Tensile modulus 2.4 GPa
Coefficient of thermal expansion 38ppm / ° C

  Using the resulting adhesive film, the same operation as in Example 1 was performed to produce a flexible metal-clad laminate.

(Reference Example 1)
After diluting the polyamic acid solution obtained in Synthesis Example 7 with DMF until the solid content concentration becomes 10% by weight, the final one side of the thermoplastic polyimide layer (adhesive layer) is formed on both sides of the polyimide film obtained in Synthesis Example 4 Polyamic acid was applied so that the thickness was 4 μm, and then heated at 140 ° C. for 1 minute. After the obtained film is cut into a 40 cm square sheet, the four sides of the film are fixed to a pin frame and subjected to heat imidization for 20 seconds in a far infrared heater furnace having an atmospheric temperature of 390 ° C. A film was obtained.

  After cutting the four sides of the resulting adhesive film into a 30 cm square, 18 μm rolled copper foil (BHY-22B-T, manufactured by Japan Energy Co., Ltd.) is provided on both sides of the adhesive film, and protective material (apical) is provided on both sides of the copper foil. 125NPI (manufactured by Kaneka Chemical Industry Co., Ltd.) and Kinyo Board (manufactured by Kinyo Co., Ltd.) on both sides of the protective material, and sandwiched between SUS plates, press temperature 360 ° C., press pressure 294 N / cm (30 kgf / cm), press A single plate press was performed in 5 minutes to produce a flexible metal-clad laminate.

  Table 1 shows the results of evaluating the characteristics of the flexible metal-clad laminate obtained in each of the examples, comparative examples, and reference examples.

  As shown in Reference Example 1 and Comparative Examples 1 to 3, when the properties of the core film are out of the specified range, there is no problem in the single plate press, but the thermal laminating method is affected by the tension and can be obtained. As a result, the dimensional change of the metal-clad laminate was large.

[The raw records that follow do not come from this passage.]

-- ==== Sys2Proof/Machine/MouldCheck.lean ====
section
/-! DEFINITION. The checks of mould load (R80, R82, R120, R136, R159, R206, R213, R234, R268, R274, R278 to R300, R306, R308, R312,
R315, R316, R322, R332, R337, R338, R360, R365, R374, R403, R404, R484, R493), for every role and every rank bound to it. An address
that selects a manifest word is not known at load. -/
namespace Sys2Proof.Machine

/-! ### Addresses -/

/-- A selected value for a rank at load (R267, R307); none where it selects a manifest word. -/
def MouldSet.resolve (m : MouldSet) (rank sel lit : Nat) : Option Nat :=
  if sel = 0 then some lit
  else if sel < 48 then some (((lget 0 (lget [] m.bindings rank) sel).toNat + lit) % 2 ^ 64)
  else none

/-- A selected address. -/
def MouldSet.resolveAddr (m : MouldSet) (rank sel lit : Nat) : Option Nat := (m.resolve rank sel lit).map (· % 2 ^ 42)

/-- BANK_SPAN of a rank (R266). -/
def MouldSet.spanOf (m : MouldSet) (rank : Nat) : Nat := (lget 0 (lget [] m.bindings rank) 47).toNat

/-- Role of a rank (R266). -/
def MouldSet.roleOf (m : MouldSet) (rank : Nat) : Nat := bits (lget 0 (lget [] m.bindings rank) 0).toNat 63 58

/-- Hub moulds of a role, with class and hub. -/
def MouldSet.hubsOf (m : MouldSet) (role : Nat) : List (Nat × Nat × HubMould) :=
  (m.hubs.filter fun x => x.1.1 == role).map fun x => (x.1.2.1, x.1.2.2, x.2)

/-- Tagged ranges of a rank in both banks (R296). -/
def MouldSet.taggedOf (m : MouldSet) (rank : Nat) : List (Nat × Nat) :=
  (m.hubsOf (m.roleOf rank)).flatMap fun x => x.2.2.tagged.flatMap fun r => [r, (r.1 + m.spanOf rank, r.2)]

/-- Whether a range lies within one of a list. -/
def inOne (l : List (Nat × Nat)) (a n : Nat) : Bool := l.any fun r => decide (r.1 ≤ a ∧ a + n ≤ r.1 + r.2)

/-- Whether a range touches one of a list. -/
def touchesAny (l : List (Nat × Nat)) (a n : Nat) : Bool := l.any fun r => overlaps a n r.1 r.2

/-- The banks that a BANK field may name (R278), as what they add. -/
def MouldSet.banksOf (m : MouldSet) (rank bank : Nat) : List Nat := if bank = 0 then [0] else [0, m.spanOf rank]

/-- The executions of an entry at which its addresses differ (R272, R274): all of them where an advance moves them. A count taken from
the manifest is at most the chunks of class 8 (R265). -/
def MouldSet.execsOf {α : Type} (m : MouldSet) (l : List (Entry α)) (pos : Nat) (h : Head) : List Nat :=
  if (h.adv.map Adv.addr).getD 0 = 0 then [0] else List.range (runsOf (fun _ => (lget {} m.classes 8).chunkCap) l pos)

/-- Where a memory range of an entry lies: the places it may take over its banks and executions. -/
def MouldSet.places (m : MouldSet) (rank : Nat) (h : Head) (execs : List Nat) (sel lit bank : Nat) : List Nat :=
  match m.resolveAddr rank sel lit with
  | none => []
  | some a => execs.flatMap fun i => (m.banksOf rank bank).map fun b => wrap 42 ((a : Int) + h.addr i + b)

/-- Hub-reserved areas of the package (R213). -/
def Placement.reserved (p : Placement) : List (Nat × Nat) :=
  p.hubs.flatMap fun h => [h.fl0, h.fl1, h.spill, (h.partner.1, 2 * h.partner.2)]

/-- Ranges the pattern marks STATIC (R244). -/
def Placement.static (p : Placement) : List (Nat × Nat) :=
  p.hubs.flatMap fun h => (h.ranges.filter fun r => r.kind ≠ 1).map fun r => (r.base, r.size)

/-! ### Tile moulds -/

/-- Repeats balance, nest at most 4 deep, and take a count from the manifest in class 8 only (R274). -/
def repeatsOk {α : Type} (chunked : Bool) : Nat → List (Entry α) → Bool
  | d, [] => d == 0
  | d, .rbegin _ _ fm _ :: t => decide (d < 4) && (!fm || chunked) && repeatsOk chunked (d + 1) t
  | d, .rend _ :: t => d != 0 && repeatsOk chunked (d - 1) t
  | d, .item _ _ :: t => repeatsOk chunked d t

/-- A format code that is defined (R173). -/
def fmtOk (c : Nat) : Bool := (Fmt.ofCode c).isSome

/-- An operand's format in the array and the MV path (R30): not I32 and not binary64, and MX with FP4, FP6 and FP8 only. -/
def Operand.ok (o : Operand) : Bool := decide (o.fmt ≤ 9) && o.fmt != 3 && (!o.mx || decide (5 ≤ o.fmt))

/-- The output of a drain (R30, R89, R173): RAW, or a format but binary64, MX with FP4, FP6 and FP8 only. -/
def outOk (fmt : Nat) (mx : Bool) : Bool := if fmt = 0xF then !mx else decide (fmt ≤ 9) && (!mx || decide (5 ≤ fmt))

/-- PIECE against format (R82): a binary32 operand has a piece, any other is FULL. -/
def pieceOk (piece fmt : Nat) : Bool := (piece != 0) == (fmt == 0)

/-- One pour item (R30, R80 to R82). -/
def PourItem.ok (x : PourItem) : Bool :=
  match x.code with
  | 0 => x.a.ok && pieceOk x.pieceA x.a.fmt
  | 1 => x.a.ok && pieceOk x.pieceA x.a.fmt
  | 2 => x.a.ok && pieceOk x.pieceA x.a.fmt
  | 3 => x.a.ok && x.b.ok && pieceOk x.pieceA x.a.fmt && pieceOk x.pieceB x.b.fmt
  | 4 => outOk x.outFmt x.a.mx
  | 6 => outOk x.outFmt x.a.mx
  | _ => true

/-- The shape of a pour list (R80): its prologue preloads only, and no pour or prologue holds more than 4,096 items, which are the
entries of the list, an item in a repeat counting once (DESIGN CHOICE: R80 does not say whether executions count). -/
def pourShape (l : List (Entry PourItem)) : Bool :=
  let items := l.filterMap Entry.body?
  let r := items.foldl (fun (acc : Bool × Bool × Nat) x =>
    if x.code = 0 then (acc.1, true, 0)
    else (acc.1 && (acc.2.1 || x.code == 5 || x.code == 7) && decide (acc.2.2 < 4096), acc.2.1, acc.2.2 + 1)) (true, false, 0)
  r.1

/-- One MV item (R30, R120), given the LEN of the VLOAD that last wrote each set. -/
def MvItem.ok (x : MvItem) (descs : List Desc) (lens : Nat × Nat) : Bool :=
  let len := if x.set = 0 then lens.1 else lens.2
  let d := lget {} descs x.desc
  let run := d.dstKind == 3 && ({ fmt := d.fmt, mx := d.mx } : Operand).ok && d.fmt != 0 && decide (x.desc < descs.length) &&
    (x.seg == 512 || decide (x.k ≤ x.seg))
  match x.code with
  | 0 => x.a.ok && x.a.fmt != 0
  | 1 => run && decide (x.ob + x.nrow ≤ 2048 ∧ x.k ≤ len)
  | 2 => run && decide (x.ob + x.k ≤ 2048 ∧ x.nrow ≤ len)
  | 3 => outOk x.outFmt x.a.mx
  | _ => true

/-- What an MV item leaves of the LENs of the two sets. -/
def MvItem.lens (x : MvItem) (l : Nat × Nat) : Nat × Nat := if x.code = 0 then (if x.set = 0 then (x.k, l.2) else (l.1, x.k)) else l

/-- Walk an MV list from the LENs that may stand before it to its end or the end of the open repeat: whether all is well, the LENs that may
stand after, and the rest. A group is walked twice where it may run more than once: a further pass finds the LENs of the second. Fuel:
entries. -/
def mvWalk (descs : List Desc) : Nat → List (Entry MvItem) → List (Nat × Nat) → Bool × List (Nat × Nat) × List (Entry MvItem)
  | 0, l, st => (true, st, l)
  | _, [], st => (true, st, [])
  | _ + 1, .rend _ :: t, st => (true, st, t)
  | n + 1, .item _ x :: t, st =>
    let r := mvWalk descs n t ((st.map x.lens).eraseDups)
    (st.all (x.ok descs) && r.1, r.2)
  | n + 1, .rbegin _ c fm _ :: t, st =>
    let a := mvWalk descs n t st
    let b := mvWalk descs n t a.2.1
    let ok := (!fm && c == 0) || (a.1 && ((!fm && c == 1) || b.1))
    let out := if fm then (st ++ a.2.1 ++ b.2.1).eraseDups else if c = 0 then st else if c = 1 then a.2.1 else b.2.1
    let r := mvWalk descs n a.2.2 out
    (ok && r.1, r.2)

/-- An MV list (R120): lengths against segments, registers and the VLOAD that last wrote the set, over the passes of its repeats. -/
def mvOk (descs : List Desc) (l : List (Entry MvItem)) : Bool := (mvWalk descs l.length l [(0, 0)]).1

/-- Whether a launch may name an epoch that a fence before it has closed (R159, R226): a wait of the launch, or of an item before it in
its list, is met only when the hub's fence of that epoch has finished. fences are the hub's fences that list the tile, in order: epoch
and token (DEDUCED: only a token of a fence orders a launch after it; no other signal counts). -/
def launchesOk (fences : List (Nat × Nat)) (l : List (Entry LaunchItem)) : Bool :=
  let closed := fun (w : Nat × Nat) => (fences.zipIdx.filter fun f => f.1.2 == w.1 &&
    decide (((fences.take (f.2 + 1)).filter fun g => g.2 == w.1).length ≤ w.2)).flatMap fun f => (fences.take (f.2 + 1)).map Prod.fst
  l.zipIdx.all fun e => match e.1 with
    | .item _ x => ((l.take (e.2 + 1)).filterMap fun y => y.head.wait).all fun w => !(closed w).contains x.epoch
    | .rbegin _ _ _ _ => true
    | .rend _ => true

/-- Bytes of a row of elements. -/
def rowBytes (fmt n : Nat) : Nat := cdiv (((Fmt.ofCode fmt).getD .f32).width * n) 8

/-- Alignment of a row's start (R279). -/
def rowStart (kind : Nat) : Nat := if kind = 1 then 32 else if kind = 0 then 64 else 1

/-- What the advances of the list items that run a descriptor add to its addresses (R272), and nothing for its other runs. -/
def MouldSet.addsOf (m : MouldSet) (t : TileMould) (desc : Nat) : List Int :=
  (0 :: t.streams.flatMap fun l => l.zipIdx.flatMap fun e => match e.1 with
    | .item h d => if d = desc then (m.execsOf l e.2 h).map h.addr else []
    | .rbegin _ _ _ _ => []
    | .rend _ => []).eraseDups

/-- Where a side of a descriptor starts, over its banks and advances; none where a manifest word selects it. -/
def MouldSet.starts (m : MouldSet) (rank kind bank sel lit : Nat) (adds : List Int) : List Nat :=
  match m.resolveAddr rank sel lit with
  | none => []
  | some a => adds.flatMap fun x => (if kind = 1 then m.banksOf rank bank else [0]).map fun b => wrap 42 ((a : Int) + x + b)

/-- Bytes of a descriptor's rows on a side, and of its scale stream (R279). -/
def Desc.dataLen (d : Desc) (stride : Nat) : Nat := (d.rows - 1) * stride + rowBytes d.fmt d.rowElems
def Desc.scaleLen (d : Desc) : Nat := if d.mx then d.rows * cdiv d.rowElems 32 else 0

/-- Memory ranges of a descriptor's two sides and their scale streams (R206, R278, R279). -/
def MouldSet.descRanges (m : MouldSet) (rank : Nat) (d : Desc) (adds : List Int) : List (Nat × Nat) :=
  let side := fun (kind bank sel lit ssel slit stride : Nat) => if kind ≠ 1 then [] else
    ((m.starts rank 1 bank sel lit adds).map fun a => (a, d.dataLen stride)) ++ (m.starts rank 1 bank ssel slit adds).map fun a => (a, d.scaleLen)
  (side d.srcKind d.srcBank d.srcSel d.src d.sscSel d.ssc d.srcStride ++ side d.dstKind d.dstBank d.dstSel d.dst d.dscSel d.dsc d.dstStride).filter
    fun r => r.2 ≠ 0

/-- A side of a descriptor (R279): its rows start aligned, in every bank and at every advance. -/
def MouldSet.sideOk (m : MouldSet) (rank kind bank sel lit stride rows : Nat) (adds : List Int) : Bool :=
  (rows == 1 || stride % rowStart kind == 0) && (m.starts rank kind bank sel lit adds).all fun a => a % rowStart kind == 0

/-- A stream descriptor (R206, R278 to R280): its memory ranges, with those of its scale streams, are mapped, populated and free of
reserved areas. A destination may name bank code 1, CB (DESIGN CHOICE: R20 has no step write that bank, and no rule rejects the
code). -/
def State.descOk (s : State) (p : Placement) (m : MouldSet) (rank : Nat) (t : TileMould) (d : Desc) (adds : List Int) : Bool :=
  let whole := d.rows == 1 || (if d.fmt = 9 then d.rowElems % 2 == 0 else if d.fmt = 7 || d.fmt = 8 then d.rowElems % 4 == 0 else true)
  let kick := !d.tkick || (match (lget [] t.launches d.cluster)[d.kickLaunch]? with
    | some (.item _ _) => true
    | some (.rbegin _ _ _ _) => false
    | some (.rend _) => false
    | none => false)
  whole && kick && m.sideOk rank d.srcKind d.srcBank d.srcSel d.src d.srcStride d.rows adds &&
    m.sideOk rank d.dstKind d.dstBank d.dstSel d.dst d.dstStride d.rows adds &&
    (m.descRanges rank d adds).all fun r => s.rangeOk r.1 r.2 && !touchesAny p.reserved r.1 r.2

/-- Tagged ranges of one hub mould in both banks. -/
def MouldSet.taggedAt (m : MouldSet) (rank c h : Nat) : List (Nat × Nat) :=
  (((m.hubsOf (m.roleOf rank)).filter fun x => x.1 == c && x.2.1 == h).flatMap fun x => x.2.2.tagged).flatMap fun r =>
    [r, (r.1 + m.spanOf rank, r.2)]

  On the other hand, in Examples 1 to 4 in which all the characteristics are within the predetermined range, the occurrence of dimensional change was suppressed even when produced by the thermal laminating method, and the adhesiveness was not deteriorated.

Claims (5)

An adhesive film in which an adhesive layer containing a thermoplastic polyimide is provided on at least one surface of an insulating film, wherein the insulating film has a tensile modulus in the MD direction of 6.5 to 12 GPa. The adhesive film according to claim 1, wherein the insulating film has a thermal expansion coefficient of 3 to 20 ppm / ° C at 50 to 200 ° C. The adhesive film according to claim 1, wherein the tensile elastic modulus in the MD direction is 5.5 to 11 GPa. A flexible metal-clad laminate obtained by bonding a metal foil to the adhesive film according to claim 1 using a hot roll laminator having a pair of metal rolls. The dimensional change rate before and after removing the metal foil, and the total value of the dimensional change rate before and after heating at 250 ° C. for 30 minutes after removing the metal foil is −0.08 to + 0.08% in both the MD and TD directions The flexible metal-clad laminate according to claim 4, wherein the flexible metal-clad laminate is in the range of.